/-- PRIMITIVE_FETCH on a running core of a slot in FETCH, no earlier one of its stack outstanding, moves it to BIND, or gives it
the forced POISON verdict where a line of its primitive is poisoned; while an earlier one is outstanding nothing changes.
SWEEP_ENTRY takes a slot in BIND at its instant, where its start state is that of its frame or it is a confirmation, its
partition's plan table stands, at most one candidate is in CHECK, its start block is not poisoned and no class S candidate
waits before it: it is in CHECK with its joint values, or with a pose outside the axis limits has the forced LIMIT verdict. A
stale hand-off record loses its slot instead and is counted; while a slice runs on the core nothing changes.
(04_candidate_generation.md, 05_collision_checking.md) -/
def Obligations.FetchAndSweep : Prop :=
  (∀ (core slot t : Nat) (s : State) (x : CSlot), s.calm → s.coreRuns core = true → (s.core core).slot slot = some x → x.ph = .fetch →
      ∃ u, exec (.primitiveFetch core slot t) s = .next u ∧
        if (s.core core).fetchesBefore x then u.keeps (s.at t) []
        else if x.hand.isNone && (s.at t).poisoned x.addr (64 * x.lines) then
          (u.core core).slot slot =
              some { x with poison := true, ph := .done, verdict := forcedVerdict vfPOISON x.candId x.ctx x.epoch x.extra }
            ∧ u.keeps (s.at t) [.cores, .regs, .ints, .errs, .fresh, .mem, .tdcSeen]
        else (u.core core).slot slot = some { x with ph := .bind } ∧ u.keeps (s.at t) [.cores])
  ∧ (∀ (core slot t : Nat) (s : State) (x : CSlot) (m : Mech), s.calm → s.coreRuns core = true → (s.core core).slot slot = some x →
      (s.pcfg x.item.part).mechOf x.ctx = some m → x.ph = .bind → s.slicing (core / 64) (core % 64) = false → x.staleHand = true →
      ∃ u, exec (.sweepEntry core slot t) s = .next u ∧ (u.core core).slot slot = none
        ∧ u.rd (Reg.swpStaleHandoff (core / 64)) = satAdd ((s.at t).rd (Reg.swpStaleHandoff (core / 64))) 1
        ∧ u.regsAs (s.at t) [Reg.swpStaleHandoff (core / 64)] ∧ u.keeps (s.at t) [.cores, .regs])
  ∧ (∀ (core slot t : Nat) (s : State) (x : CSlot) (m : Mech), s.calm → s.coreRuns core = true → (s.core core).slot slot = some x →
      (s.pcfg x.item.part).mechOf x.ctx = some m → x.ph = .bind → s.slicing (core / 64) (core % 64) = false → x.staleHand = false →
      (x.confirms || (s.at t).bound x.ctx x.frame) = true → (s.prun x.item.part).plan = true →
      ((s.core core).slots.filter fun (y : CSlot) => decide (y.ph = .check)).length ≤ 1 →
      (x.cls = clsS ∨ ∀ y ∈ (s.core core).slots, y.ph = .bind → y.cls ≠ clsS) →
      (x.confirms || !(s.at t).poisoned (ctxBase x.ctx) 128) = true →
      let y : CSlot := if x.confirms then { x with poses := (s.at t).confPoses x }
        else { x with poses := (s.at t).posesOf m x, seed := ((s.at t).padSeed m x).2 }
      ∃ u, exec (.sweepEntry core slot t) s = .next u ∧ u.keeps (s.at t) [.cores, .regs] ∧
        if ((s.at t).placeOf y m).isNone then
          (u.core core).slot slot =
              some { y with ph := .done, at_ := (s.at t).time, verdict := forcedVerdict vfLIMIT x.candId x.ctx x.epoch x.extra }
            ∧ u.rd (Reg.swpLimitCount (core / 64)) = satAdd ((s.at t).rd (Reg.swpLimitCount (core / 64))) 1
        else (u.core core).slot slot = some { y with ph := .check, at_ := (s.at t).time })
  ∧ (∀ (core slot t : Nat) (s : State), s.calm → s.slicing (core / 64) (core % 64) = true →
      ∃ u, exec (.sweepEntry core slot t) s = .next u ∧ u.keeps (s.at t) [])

────────────────────

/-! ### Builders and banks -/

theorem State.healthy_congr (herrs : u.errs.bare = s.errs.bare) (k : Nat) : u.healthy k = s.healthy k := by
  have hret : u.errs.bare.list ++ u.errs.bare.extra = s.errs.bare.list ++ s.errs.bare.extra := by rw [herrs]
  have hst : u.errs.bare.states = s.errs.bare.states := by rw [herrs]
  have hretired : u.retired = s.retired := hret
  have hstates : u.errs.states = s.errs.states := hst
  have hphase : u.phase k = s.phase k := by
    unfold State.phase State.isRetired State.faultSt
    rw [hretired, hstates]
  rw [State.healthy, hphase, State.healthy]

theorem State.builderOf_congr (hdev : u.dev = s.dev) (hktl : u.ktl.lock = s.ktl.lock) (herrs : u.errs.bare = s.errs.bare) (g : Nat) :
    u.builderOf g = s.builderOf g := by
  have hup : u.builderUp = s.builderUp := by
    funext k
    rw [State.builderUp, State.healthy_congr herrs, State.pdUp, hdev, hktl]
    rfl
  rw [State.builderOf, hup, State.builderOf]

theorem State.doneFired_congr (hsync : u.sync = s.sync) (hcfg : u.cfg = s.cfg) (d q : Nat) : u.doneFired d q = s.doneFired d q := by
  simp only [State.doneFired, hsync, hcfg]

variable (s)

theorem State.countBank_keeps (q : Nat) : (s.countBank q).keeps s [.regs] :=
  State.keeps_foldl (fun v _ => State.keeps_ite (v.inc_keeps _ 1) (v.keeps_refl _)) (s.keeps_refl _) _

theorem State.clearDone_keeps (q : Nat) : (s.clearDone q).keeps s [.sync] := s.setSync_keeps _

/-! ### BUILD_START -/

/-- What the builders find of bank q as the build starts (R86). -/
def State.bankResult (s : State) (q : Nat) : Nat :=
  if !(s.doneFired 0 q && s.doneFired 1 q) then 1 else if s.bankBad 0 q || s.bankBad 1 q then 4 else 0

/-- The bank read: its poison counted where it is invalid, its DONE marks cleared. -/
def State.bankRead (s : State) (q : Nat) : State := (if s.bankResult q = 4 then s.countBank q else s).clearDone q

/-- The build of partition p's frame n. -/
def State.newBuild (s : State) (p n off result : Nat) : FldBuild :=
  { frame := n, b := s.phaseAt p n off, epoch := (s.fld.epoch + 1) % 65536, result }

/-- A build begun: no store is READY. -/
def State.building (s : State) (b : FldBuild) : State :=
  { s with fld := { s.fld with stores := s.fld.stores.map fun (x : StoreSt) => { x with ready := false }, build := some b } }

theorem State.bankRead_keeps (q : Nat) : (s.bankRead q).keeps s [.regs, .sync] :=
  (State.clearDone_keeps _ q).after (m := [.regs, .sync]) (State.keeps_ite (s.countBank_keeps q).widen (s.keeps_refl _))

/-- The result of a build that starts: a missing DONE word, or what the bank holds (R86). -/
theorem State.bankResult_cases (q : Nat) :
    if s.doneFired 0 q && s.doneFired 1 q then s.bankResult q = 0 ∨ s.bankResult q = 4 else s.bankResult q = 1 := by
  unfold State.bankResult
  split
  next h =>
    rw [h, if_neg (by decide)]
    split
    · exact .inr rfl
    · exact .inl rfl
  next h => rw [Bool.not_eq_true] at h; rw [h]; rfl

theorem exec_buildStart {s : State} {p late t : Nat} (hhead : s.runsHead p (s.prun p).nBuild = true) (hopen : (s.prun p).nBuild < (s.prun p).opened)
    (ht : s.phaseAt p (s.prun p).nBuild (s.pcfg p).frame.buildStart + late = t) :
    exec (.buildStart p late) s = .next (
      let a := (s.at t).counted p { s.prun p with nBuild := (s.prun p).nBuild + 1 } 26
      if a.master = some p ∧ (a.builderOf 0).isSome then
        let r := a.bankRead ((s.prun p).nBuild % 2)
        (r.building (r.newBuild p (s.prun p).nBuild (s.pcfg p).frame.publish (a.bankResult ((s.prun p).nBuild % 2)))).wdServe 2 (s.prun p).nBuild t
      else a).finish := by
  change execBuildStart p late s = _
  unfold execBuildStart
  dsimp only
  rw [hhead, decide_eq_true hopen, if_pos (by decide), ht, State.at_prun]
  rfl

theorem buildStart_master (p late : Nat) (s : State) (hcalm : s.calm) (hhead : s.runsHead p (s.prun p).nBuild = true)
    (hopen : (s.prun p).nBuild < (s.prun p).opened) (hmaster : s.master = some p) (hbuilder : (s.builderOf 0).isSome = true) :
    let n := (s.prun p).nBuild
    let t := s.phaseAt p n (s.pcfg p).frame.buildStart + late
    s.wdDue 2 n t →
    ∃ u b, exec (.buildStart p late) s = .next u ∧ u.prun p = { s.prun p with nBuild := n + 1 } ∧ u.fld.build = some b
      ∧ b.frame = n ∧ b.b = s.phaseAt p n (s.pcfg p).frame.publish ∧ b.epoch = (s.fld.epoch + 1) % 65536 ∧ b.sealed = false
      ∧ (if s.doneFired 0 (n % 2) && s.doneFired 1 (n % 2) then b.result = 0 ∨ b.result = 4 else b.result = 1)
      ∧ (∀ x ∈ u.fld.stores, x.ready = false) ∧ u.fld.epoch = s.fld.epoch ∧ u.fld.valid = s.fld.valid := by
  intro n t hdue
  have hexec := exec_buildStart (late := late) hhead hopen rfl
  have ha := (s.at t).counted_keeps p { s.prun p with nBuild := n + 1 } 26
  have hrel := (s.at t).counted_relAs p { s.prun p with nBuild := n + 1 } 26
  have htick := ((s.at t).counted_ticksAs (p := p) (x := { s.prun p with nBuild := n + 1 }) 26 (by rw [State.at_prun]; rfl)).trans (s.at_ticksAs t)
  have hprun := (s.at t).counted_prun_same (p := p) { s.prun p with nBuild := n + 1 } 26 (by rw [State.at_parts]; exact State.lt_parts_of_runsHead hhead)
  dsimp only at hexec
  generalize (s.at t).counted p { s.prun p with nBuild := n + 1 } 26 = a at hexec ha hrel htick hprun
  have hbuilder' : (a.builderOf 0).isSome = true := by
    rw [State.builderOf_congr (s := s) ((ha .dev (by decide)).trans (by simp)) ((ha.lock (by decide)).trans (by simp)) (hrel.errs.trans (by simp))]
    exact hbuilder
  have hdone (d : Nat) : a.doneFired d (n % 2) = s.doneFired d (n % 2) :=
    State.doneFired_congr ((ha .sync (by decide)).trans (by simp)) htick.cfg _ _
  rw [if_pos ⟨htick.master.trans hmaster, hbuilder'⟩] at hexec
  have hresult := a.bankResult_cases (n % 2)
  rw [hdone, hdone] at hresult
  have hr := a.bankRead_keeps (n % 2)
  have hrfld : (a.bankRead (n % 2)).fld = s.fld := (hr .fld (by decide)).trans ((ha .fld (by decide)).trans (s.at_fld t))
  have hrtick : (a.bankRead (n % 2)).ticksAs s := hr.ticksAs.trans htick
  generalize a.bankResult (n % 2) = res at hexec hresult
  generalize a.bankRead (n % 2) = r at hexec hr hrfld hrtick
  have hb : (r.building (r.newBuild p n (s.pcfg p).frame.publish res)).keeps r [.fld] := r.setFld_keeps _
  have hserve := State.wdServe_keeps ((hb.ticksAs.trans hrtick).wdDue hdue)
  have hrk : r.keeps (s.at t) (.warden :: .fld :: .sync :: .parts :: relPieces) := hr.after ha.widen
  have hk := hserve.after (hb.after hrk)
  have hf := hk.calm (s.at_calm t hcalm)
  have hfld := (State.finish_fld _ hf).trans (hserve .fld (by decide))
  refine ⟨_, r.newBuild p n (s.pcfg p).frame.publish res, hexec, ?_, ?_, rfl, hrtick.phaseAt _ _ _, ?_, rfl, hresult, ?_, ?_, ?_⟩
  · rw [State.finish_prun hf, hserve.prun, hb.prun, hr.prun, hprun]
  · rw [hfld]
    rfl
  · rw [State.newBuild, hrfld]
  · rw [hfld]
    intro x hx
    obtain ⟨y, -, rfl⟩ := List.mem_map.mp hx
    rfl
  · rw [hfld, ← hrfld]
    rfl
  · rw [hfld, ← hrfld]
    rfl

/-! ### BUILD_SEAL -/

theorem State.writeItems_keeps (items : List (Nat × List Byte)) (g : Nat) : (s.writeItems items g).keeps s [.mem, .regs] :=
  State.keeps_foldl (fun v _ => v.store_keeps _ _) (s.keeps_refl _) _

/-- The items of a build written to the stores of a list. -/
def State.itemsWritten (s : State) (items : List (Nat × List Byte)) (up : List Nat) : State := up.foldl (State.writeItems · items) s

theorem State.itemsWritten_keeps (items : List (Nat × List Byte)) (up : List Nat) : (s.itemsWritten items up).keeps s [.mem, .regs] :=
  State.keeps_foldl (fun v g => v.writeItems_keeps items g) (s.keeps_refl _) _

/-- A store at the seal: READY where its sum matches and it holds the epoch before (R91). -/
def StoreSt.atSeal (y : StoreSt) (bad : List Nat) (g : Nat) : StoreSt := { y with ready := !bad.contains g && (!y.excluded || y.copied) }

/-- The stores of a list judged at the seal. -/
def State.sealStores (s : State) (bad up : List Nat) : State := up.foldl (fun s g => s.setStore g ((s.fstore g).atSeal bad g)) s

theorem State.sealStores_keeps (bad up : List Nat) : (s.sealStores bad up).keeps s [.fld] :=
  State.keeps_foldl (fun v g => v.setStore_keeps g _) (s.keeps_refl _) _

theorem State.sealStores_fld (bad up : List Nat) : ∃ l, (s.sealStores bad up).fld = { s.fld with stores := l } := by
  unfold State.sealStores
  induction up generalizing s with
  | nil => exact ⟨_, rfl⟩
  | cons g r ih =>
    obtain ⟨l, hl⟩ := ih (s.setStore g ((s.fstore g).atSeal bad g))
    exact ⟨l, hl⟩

────────────────────

→ **EXERCISE**
Look above for the line holding "theorem State.doneFired_congr (hsync" and the line holding "holds (R86). -/". Retype both, and every line between them, word for word and nothing else.

→ **FINISHED TASK**
theorem State.doneFired_congr (hsync : u.sync = s.sync) (hcfg : u.cfg = s.cfg) (d q : Nat) : u.doneFired d q = s.doneFired d q := by
  simp only [State.doneFired, hsync, hcfg]

variable (s)

theorem State.countBank_keeps (q : Nat) : (s.countBank q).keeps s [.regs] :=
  State.keeps_foldl (fun v _ => State.keeps_ite (v.inc_keeps _ 1) (v.keeps_refl _)) (s.keeps_refl _) _

theorem State.clearDone_keeps (q : Nat) : (s.clearDone q).keeps s [.sync] := s.setSync_keeps _

/-! ### BUILD_START -/

/-- What the builders find of bank q as the build starts (R86). -/
def State.bankResult (s : State) (q : Nat) : Nat :=
  if !(s.doneFired 0 q && s.doneFired 1 q) then 1 else if s.bankBad 0 q || s.bankBad 1 q then 4 else 0

/-- The bank read: its poison counted where it is invalid, its DONE marks cleared. -/
def State.bankRead (s : State) (q : Nat) : State := (if s.bankResult q = 4 then s.countBank q else s).clearDone q

/-- The build of partition p's frame n. -/
def State.newBuild (s : State) (p n off result : Nat) : FldBuild :=
  { frame := n, b := s.phaseAt p n off, epoch := (s.fld.epoch + 1) % 65536, result }

/-- A build begun: no store is READY. -/
def State.building (s : State) (b : FldBuild) : State :=
  { s with fld := { s.fld with stores := s.fld.stores.map fun (x : StoreSt) => { x with ready := false }, build := some b } }

theorem State.bankRead_keeps (q : Nat) : (s.bankRead q).keeps s [.regs, .sync] :=
  (State.clearDone_keeps _ q).after (m := [.regs, .sync]) (State.keeps_ite (s.countBank_keeps q).widen (s.keeps_refl _))

/-- The result of a build that starts: a missing DONE word, or what the bank holds (R86). -/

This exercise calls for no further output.